Hi Michael,
> On Jul 10, 2022, at 22:01, Michael Welzl <mich...@ifi.uio.no> wrote:
>
> Hi !
>
>
>> On Jul 10, 2022, at 7:27 PM, Sebastian Moeller <moell...@gmx.de> wrote:
>>
>> Hi Michael,
>>
>> so I reread your paper and stewed a bit on it.
>
> Many thanks for doing that! :)
>
>
>> I believe that I do not buy some of your premises.
>
> you say so, but I don’t really see much disagreement here. Let’s see:
>
>
>> e.g. you write:
>>
>> "We will now examine two factors that make the the present situation
>> particularly worrisome. First, the way the infrastructure has been evolving
>> gives TCP an increasingly large operational space in which it does not see
>> any feedback at all. Second, most TCP connections are extremely short. As a
>> result, it is quite rare for a TCP connection to even see a single
>> congestion notification during its lifetime."
>>
>> And seem to see a problem that flows might be able to finish their data
>> transfer business while still in slow start. I see the same data, but see no
>> problem. Unless we have an oracle that tells each sender (over a shared
>> bottleneck) exactly how much to send at any given time point, different
>> control loops will interact on those intermediary nodes.
>
> You really say that you don’t see the solution. The problem is that
> capacities are underutilized, which means that flows take longer (sometimes,
> much longer!) to finish than they theoretically could, if we had a better
> solution.
[SM] No IMHO the underutilization is the direct consequence of
requiring a gradual filling of the "pipes" to probe he available capacity. I
see no way how this could be done differently with the traffic sources/sinks
being uncoordinated entities at the edge, and I see no way of coordinating all
end points and handle all paths. In other words, we can fine tune a parameters
to tweak the probing a bit, make it more or less aggressive/fast, but the fact
that we need to probe capacity somehow means underutilization can not be
avoided unless we find a way of coordinating all of the sinks and sources. But
being sufficiently dumb, all I can come up with is an all-knowing oracle or
faster than light communication, and neither strikes me to be realistic ;)
>
>
>> I might be limited in my depth of thought here, but having each flow probing
>> for capacity seems exactly the right approach... and doubling CWND or rate
>> every RTT is pretty aggressive already (making slow start shorter by
>> reaching capacity faster within the slow-start framework requires either to
>> start with a higher initial value (what increasing IW tries to achieve?) or
>> use a larger increase factor than 2 per RTT). I consider increased IW a
>> milder approach than the alternative. And once one accepts that a gradual
>> rate increasing is the way forward it falls out logically that some flows
>> will finish before they reach steady state capacity especially if that flows
>> available capacity is large. So what exactly is the problem with short flows
>> not reaching capacity and what alternative exists that does not lead to
>> carnage if more-aggressive start-up phases drive the bottleneck load into
>> emergency drop territory?
>
> There are various ways to do this; one is to cache information and re-use it,
> assuming that - at least sometimes - new flows will see the same path again.
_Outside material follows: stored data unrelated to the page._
-- ==== Sys2Proof/Machine/Screen.lean ====
section
/-! DEFINITION. The Bit Accessor, the Display Buffer's two operations, and 00E0 and DXYN (spec/44_display.md). -/

namespace Sys2Proof.Machine

/-- The Bit Accessor (R130): Bit(v, k) = (v >> k) & 1, k = 0 the least significant bit. -/
def bitOf (v : Byte) (k : Fin 8) : Bool := (v >>> k.val) &&& 1 == 1

/-- px[r][c] (10_state.md R22). -/
def Display.get (d : Display) (r : Fin 32) (c : Fin 64) : Bool := (Vector.get d r).get c

/-- px[r][c] <- b (10_state.md R22). -/
def Display.put (d : Display) (r : Fin 32) (c : Fin 64) (b : Bool) : Display :=
  Vector.set d r.val ((Vector.get d r).set c.val b c.isLt) r.isLt

/-- clear() (R132): every pixel off. -/
def Display.cleared : Display := Vector.replicate 32 (Vector.replicate 64 false)

/-- A row number reduced modulo 32 (R133, R135). -/
def wrapRow (r : Nat) : Fin 32 := ⟨r % 32, Nat.mod_lt _ (by decide)⟩

/-- A column number reduced modulo 64 (R133, R135). -/
def wrapCol (c : Nat) : Fin 64 := ⟨c % 64, Nat.mod_lt _ (by decide)⟩

/-- One sprite bit laid on one pixel (R133): new = old xor bit; a pixel that goes from 1 to 0 is a collision. The
pair is the buffer and the collision so far. -/
def plot (acc : Display × Bool) (r : Fin 32) (c : Fin 64) (b : Bool) : Display × Bool :=
  let old := acc.1.get r c
  (acc.1.put r c (old ^^ b), acc.2 || (old && !(old ^^ b)))

/-- The bit of sprite column i, most significant first: Bit(byte, 7 - i) (R130, R133). -/
def spriteBit (byte : Byte) (i : Fin 8) : Bool := bitOf byte (7 - i)

/-- The inner loop of R133: sprite columns 0 to 7 of one byte on one row. -/
def drawByte (x0 : Nat) (r : Fin 32) (byte : Byte) (acc : Display × Bool) : Display × Bool :=
  (List.finRange 8).foldl (fun acc i => plot acc r (wrapCol (x0 + i.val)) (spriteBit byte i)) acc

/-- The outer loop of R133 from sprite row j on. -/
def drawRows (x0 y0 : Nat) : Nat → List Byte → Display × Bool → Display × Bool
  | _, [], acc => acc
  | j, byte :: bytes, acc => drawRows x0 y0 (j + 1) bytes (drawByte x0 (wrapRow (y0 + j)) byte acc)

/-- draw_sprite(x0, y0, bytes) (R133): the new buffer and the collision flag. -/
def drawSprite (d : Display) (x0 y0 : Byte) (bytes : List Byte) : Display × Bool :=
  drawRows x0.toNat y0.toNat 0 bytes (d, false)

/-- 00E0 (R136). -/
def execCls (s : State) : Result := doneTouched (s.setPx Display.cleared)

/-- The draw of DXYN once its bytes are in range (R137): V[x] and V[y] are read before VF is written. -/
def State.draw (s : State) (x y : Nibble) (bytes : List Byte) : State :=
  let out := drawSprite s.px (s.reg x) (s.reg y) bytes
  (s.setPx out.1).setReg regF (flagByte out.2)

/-- DXYN (R137). -/
def execDrw (x y n : Nibble) (s : State) : Result :=
  if s.inBounds n.toNat then doneTouched (s.draw x y (s.loadBytes n.toNat))
  else raise s .memOob .read (encode (.drw x y n)) s.oobAddr

end Sys2Proof.Machine
end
[SM] And equally important, that a flow's capacity share along a path
did not change be other flows appearing on the same path. This is a case of
speculation which depending on link and path type will work out well more or
less often, the question then becomes is the improvement on successful
speculation worth the cost of unsuccessful speculation (mostly the case where
the estimate is wildly above the path capacity). Personally I think that having
each flow start searching achievable capacity from the "bottom" seems more
robust and reliable. I would agree though that better managing the typical
overshoot of slow start is a worthy goal (one if tackled successfully might
allow a faster capacity search approach).
> Another is to let parallel flows share information.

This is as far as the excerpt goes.